====== DATASET RECORDS ======

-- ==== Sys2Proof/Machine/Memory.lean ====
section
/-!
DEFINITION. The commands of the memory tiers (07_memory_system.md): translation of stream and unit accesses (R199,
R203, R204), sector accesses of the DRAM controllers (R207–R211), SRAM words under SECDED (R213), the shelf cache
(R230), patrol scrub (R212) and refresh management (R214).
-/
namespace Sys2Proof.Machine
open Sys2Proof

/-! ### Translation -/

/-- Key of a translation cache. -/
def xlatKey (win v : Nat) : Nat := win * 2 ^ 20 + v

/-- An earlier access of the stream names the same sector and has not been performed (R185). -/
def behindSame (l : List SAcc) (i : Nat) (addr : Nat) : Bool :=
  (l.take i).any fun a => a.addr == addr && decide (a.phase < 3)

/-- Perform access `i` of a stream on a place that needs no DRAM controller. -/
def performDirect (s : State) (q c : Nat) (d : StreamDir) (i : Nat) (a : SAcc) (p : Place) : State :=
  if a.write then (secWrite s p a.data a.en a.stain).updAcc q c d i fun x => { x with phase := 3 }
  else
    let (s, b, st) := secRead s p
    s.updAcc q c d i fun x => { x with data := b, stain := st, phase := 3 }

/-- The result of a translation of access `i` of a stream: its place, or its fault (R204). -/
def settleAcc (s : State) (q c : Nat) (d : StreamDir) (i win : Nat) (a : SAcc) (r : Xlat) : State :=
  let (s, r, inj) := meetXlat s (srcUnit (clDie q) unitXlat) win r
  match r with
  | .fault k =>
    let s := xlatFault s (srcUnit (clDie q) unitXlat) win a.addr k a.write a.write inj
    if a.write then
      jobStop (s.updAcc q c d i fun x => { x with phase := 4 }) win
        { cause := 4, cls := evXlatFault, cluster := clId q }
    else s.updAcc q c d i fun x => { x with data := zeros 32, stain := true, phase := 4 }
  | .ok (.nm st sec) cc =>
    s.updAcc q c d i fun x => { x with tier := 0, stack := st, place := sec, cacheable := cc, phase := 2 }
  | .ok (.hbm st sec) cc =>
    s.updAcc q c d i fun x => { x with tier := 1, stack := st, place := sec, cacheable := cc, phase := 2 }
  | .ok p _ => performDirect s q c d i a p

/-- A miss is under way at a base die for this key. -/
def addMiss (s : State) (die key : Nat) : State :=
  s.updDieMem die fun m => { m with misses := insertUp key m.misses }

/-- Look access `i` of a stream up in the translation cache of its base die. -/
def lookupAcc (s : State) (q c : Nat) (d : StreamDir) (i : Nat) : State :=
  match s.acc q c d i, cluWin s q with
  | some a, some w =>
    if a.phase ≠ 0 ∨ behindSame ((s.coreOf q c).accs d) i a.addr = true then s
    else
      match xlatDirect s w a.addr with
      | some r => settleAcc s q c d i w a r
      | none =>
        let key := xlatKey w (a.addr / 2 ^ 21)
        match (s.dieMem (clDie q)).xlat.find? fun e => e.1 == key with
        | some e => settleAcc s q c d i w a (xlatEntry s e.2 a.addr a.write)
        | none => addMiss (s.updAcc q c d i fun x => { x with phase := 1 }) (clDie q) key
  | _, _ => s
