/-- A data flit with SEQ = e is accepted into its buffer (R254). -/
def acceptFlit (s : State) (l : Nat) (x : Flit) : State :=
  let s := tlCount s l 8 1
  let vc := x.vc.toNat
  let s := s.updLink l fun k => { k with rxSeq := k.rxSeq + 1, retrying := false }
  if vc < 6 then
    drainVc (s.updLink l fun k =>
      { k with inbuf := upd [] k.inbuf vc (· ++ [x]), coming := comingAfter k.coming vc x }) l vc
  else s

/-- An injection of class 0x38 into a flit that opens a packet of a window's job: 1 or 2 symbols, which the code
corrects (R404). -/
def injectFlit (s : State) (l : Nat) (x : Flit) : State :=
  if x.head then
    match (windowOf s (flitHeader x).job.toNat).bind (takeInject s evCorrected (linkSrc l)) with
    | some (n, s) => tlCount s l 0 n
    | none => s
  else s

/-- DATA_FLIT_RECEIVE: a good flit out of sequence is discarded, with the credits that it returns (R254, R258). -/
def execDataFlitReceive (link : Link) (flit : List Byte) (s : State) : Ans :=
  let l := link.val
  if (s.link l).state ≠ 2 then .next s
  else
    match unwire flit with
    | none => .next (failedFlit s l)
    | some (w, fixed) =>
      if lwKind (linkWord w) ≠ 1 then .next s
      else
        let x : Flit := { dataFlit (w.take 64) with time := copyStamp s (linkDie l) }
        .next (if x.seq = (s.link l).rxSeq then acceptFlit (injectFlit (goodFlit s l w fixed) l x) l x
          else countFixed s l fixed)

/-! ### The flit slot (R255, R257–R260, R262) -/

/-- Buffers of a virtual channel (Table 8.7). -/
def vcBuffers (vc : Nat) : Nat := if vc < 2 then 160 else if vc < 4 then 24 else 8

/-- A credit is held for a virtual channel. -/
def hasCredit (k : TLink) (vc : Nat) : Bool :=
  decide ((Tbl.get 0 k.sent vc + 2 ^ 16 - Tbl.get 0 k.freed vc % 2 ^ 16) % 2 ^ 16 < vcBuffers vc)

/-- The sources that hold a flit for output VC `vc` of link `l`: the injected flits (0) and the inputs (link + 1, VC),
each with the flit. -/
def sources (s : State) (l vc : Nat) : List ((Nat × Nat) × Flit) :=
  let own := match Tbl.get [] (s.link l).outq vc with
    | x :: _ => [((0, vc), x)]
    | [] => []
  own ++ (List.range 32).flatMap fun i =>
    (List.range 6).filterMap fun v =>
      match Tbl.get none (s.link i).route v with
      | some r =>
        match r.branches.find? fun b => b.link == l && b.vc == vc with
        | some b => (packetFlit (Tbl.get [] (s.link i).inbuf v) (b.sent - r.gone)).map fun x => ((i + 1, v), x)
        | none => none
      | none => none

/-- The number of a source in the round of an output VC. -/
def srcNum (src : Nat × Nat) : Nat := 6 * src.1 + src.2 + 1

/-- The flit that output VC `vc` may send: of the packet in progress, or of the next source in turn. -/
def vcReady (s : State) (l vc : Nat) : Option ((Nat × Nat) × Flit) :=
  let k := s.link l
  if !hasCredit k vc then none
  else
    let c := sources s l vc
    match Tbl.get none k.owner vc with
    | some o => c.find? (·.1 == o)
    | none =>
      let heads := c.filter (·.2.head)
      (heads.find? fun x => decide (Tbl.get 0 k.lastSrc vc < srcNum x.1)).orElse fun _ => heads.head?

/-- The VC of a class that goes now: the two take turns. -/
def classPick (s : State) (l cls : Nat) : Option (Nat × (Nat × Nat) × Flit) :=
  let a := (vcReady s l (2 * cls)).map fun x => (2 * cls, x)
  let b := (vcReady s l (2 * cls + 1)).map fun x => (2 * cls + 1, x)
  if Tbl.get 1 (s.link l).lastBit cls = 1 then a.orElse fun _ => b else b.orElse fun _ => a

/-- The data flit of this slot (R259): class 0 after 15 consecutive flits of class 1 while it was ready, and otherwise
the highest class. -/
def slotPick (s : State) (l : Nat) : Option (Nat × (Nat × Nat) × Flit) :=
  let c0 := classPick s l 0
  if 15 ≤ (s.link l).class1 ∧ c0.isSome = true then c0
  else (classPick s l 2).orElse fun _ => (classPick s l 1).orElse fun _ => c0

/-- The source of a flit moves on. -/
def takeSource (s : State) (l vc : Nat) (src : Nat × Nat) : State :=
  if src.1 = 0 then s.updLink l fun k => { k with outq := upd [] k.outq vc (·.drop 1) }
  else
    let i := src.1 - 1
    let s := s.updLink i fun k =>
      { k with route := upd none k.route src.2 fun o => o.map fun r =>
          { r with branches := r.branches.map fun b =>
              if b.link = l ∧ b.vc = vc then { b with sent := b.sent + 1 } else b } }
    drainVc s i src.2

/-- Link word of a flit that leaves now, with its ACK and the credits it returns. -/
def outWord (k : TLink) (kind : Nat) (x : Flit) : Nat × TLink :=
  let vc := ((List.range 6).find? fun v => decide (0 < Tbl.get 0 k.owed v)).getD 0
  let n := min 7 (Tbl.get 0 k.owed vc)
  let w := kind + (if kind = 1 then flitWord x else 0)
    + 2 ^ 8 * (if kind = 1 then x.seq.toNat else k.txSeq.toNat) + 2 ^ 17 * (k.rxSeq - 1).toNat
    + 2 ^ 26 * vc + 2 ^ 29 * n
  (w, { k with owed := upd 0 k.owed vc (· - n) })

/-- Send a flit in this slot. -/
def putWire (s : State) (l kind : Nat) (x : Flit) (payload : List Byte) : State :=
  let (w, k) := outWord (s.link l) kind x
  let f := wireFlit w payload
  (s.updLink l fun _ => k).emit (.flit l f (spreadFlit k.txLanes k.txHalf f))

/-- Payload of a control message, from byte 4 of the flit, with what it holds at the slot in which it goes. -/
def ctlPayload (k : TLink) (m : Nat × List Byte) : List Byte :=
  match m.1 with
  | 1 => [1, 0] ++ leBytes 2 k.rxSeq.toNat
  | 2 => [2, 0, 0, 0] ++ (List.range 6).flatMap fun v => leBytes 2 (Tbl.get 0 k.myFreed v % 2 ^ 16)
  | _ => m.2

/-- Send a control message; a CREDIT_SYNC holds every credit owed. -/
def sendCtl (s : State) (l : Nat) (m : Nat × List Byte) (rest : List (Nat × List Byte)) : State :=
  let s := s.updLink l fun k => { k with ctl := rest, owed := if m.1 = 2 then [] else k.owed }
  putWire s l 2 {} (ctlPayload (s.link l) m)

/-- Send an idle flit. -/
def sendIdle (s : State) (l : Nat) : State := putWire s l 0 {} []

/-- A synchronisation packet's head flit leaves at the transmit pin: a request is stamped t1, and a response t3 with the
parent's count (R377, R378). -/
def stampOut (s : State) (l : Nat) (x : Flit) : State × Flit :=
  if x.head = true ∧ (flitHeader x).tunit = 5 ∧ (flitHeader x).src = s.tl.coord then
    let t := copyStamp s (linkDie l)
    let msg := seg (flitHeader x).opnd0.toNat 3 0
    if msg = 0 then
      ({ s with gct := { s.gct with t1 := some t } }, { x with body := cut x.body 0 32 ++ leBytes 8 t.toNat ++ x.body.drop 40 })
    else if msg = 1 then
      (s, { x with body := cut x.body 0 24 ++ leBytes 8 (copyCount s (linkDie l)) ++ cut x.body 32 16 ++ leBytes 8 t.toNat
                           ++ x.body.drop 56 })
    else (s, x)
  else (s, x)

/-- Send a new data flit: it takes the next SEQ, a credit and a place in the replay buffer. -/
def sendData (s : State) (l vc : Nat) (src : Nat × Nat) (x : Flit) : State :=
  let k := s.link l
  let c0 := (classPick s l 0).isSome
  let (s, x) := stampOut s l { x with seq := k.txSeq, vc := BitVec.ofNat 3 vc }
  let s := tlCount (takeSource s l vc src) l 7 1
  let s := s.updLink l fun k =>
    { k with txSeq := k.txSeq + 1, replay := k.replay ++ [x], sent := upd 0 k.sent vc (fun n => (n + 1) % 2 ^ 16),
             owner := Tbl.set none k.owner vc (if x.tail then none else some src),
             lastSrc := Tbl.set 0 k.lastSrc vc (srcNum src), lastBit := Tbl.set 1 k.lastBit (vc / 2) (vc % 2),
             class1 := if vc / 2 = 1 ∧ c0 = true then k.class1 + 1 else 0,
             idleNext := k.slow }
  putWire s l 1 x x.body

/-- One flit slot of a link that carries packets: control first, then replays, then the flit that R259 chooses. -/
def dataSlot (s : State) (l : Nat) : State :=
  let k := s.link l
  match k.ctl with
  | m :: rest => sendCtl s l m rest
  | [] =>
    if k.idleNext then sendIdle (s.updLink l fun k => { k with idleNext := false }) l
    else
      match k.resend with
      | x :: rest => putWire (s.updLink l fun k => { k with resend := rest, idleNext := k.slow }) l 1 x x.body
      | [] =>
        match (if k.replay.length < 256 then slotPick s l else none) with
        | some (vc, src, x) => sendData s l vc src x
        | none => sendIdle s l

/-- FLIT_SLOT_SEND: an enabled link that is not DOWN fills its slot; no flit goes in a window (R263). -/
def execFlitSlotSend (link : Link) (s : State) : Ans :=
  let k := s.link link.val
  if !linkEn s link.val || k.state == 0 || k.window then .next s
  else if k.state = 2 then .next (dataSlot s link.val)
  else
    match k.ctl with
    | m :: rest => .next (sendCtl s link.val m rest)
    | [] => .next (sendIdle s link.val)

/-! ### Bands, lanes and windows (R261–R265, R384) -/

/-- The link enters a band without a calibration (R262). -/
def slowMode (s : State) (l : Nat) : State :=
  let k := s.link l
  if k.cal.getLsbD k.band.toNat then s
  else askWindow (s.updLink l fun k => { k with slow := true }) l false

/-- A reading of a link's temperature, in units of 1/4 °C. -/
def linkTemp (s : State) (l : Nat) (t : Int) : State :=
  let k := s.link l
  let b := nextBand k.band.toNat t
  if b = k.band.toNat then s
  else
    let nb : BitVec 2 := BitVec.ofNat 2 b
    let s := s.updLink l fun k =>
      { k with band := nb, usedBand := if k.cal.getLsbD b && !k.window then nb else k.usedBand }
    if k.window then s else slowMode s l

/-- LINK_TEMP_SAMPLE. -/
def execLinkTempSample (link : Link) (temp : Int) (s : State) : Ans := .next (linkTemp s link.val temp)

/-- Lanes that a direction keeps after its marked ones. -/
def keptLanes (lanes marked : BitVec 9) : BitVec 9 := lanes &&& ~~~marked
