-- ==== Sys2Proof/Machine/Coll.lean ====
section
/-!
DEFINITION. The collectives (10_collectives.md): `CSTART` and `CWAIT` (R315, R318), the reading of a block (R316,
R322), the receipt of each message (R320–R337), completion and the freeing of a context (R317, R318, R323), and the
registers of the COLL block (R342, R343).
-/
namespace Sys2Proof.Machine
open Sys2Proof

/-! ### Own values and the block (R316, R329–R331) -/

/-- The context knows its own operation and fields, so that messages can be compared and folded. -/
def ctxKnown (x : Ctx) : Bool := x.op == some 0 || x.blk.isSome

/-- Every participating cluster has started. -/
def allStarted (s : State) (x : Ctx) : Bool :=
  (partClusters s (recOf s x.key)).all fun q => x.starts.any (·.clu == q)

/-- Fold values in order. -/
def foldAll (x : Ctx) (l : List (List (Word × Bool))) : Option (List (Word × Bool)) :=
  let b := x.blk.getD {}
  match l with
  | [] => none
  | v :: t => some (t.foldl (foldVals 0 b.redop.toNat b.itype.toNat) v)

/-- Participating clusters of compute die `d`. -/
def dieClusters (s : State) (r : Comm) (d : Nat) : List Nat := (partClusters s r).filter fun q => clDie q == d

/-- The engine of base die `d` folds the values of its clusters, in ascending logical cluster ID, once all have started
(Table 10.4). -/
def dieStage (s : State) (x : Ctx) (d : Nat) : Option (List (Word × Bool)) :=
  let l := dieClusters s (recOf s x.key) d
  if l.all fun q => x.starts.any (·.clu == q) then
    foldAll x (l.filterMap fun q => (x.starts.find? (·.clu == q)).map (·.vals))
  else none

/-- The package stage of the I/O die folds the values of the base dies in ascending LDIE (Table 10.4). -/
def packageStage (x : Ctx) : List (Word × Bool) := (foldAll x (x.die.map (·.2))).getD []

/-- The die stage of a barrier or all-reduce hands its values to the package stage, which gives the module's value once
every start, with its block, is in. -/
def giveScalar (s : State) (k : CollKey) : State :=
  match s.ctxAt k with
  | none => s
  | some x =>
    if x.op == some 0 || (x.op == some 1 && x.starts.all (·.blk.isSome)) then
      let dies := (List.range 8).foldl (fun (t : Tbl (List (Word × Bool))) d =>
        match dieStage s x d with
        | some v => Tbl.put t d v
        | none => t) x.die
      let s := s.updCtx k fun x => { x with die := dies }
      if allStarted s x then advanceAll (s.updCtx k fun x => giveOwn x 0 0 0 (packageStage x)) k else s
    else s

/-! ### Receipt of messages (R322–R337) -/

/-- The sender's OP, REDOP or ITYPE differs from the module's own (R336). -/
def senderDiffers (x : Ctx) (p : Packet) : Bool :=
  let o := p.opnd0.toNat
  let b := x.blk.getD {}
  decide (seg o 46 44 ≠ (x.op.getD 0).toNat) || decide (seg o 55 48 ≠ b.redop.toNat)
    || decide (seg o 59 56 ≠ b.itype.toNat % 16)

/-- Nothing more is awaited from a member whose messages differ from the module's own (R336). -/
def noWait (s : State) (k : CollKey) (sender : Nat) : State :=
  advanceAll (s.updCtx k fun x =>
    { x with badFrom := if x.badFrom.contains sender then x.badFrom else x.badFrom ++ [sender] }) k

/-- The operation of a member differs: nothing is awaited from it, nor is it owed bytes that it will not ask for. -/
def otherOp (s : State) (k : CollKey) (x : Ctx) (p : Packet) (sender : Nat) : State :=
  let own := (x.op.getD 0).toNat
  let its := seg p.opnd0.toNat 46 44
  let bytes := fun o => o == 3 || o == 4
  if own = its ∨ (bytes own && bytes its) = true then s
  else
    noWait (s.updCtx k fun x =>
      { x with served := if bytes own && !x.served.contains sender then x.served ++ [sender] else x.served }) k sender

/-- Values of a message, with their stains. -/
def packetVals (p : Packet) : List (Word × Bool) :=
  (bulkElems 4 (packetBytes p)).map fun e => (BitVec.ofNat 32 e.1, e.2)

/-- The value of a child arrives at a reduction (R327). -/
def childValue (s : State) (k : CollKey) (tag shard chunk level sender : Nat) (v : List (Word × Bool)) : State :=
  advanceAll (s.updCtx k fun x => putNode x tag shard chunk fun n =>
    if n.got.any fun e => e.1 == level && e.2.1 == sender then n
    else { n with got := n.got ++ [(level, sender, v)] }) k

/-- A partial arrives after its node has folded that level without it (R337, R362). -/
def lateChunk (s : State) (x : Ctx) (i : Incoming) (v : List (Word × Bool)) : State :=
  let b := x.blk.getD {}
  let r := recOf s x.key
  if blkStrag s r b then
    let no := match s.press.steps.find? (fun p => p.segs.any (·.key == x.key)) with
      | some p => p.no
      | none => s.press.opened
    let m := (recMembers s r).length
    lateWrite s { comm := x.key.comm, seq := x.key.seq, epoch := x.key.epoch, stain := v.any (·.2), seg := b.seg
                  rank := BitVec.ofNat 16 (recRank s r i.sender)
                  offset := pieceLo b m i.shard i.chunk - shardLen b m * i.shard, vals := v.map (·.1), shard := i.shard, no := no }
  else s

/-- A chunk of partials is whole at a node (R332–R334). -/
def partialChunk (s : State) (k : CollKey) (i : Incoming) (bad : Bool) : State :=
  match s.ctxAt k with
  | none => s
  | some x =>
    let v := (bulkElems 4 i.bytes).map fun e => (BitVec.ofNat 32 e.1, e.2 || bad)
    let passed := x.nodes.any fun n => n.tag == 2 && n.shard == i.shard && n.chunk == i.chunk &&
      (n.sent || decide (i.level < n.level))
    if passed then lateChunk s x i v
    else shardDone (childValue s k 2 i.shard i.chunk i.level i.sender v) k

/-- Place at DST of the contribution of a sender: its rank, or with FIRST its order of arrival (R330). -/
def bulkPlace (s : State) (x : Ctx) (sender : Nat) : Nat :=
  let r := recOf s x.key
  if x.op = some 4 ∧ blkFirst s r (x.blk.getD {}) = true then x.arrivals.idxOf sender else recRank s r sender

======

## PROBLEM REQUIREMENTS
Taking the entries above, write out exactly each line from the one holding "leBytes 2 k.rxSeq.toNat" to the one holding "idle flit. -/", both included, and stop there.

## RESULT OF THIS EXERCISE
  | 1 => [1, 0] ++ leBytes 2 k.rxSeq.toNat
  | 2 => [2, 0, 0, 0] ++ (List.range 6).flatMap fun v => leBytes 2 (Tbl.get 0 k.myFreed v % 2 ^ 16)
  | _ => m.2

/-- Send a control message; a CREDIT_SYNC holds every credit owed. -/
def sendCtl (s : State) (l : Nat) (m : Nat × List Byte) (rest : List (Nat × List Byte)) : State :=
  let s := s.updLink l fun k => { k with ctl := rest, owed := if m.1 = 2 then [] else k.owed }
  putWire s l 2 {} (ctlPayload (s.link l) m)

/-- Send an idle flit. -/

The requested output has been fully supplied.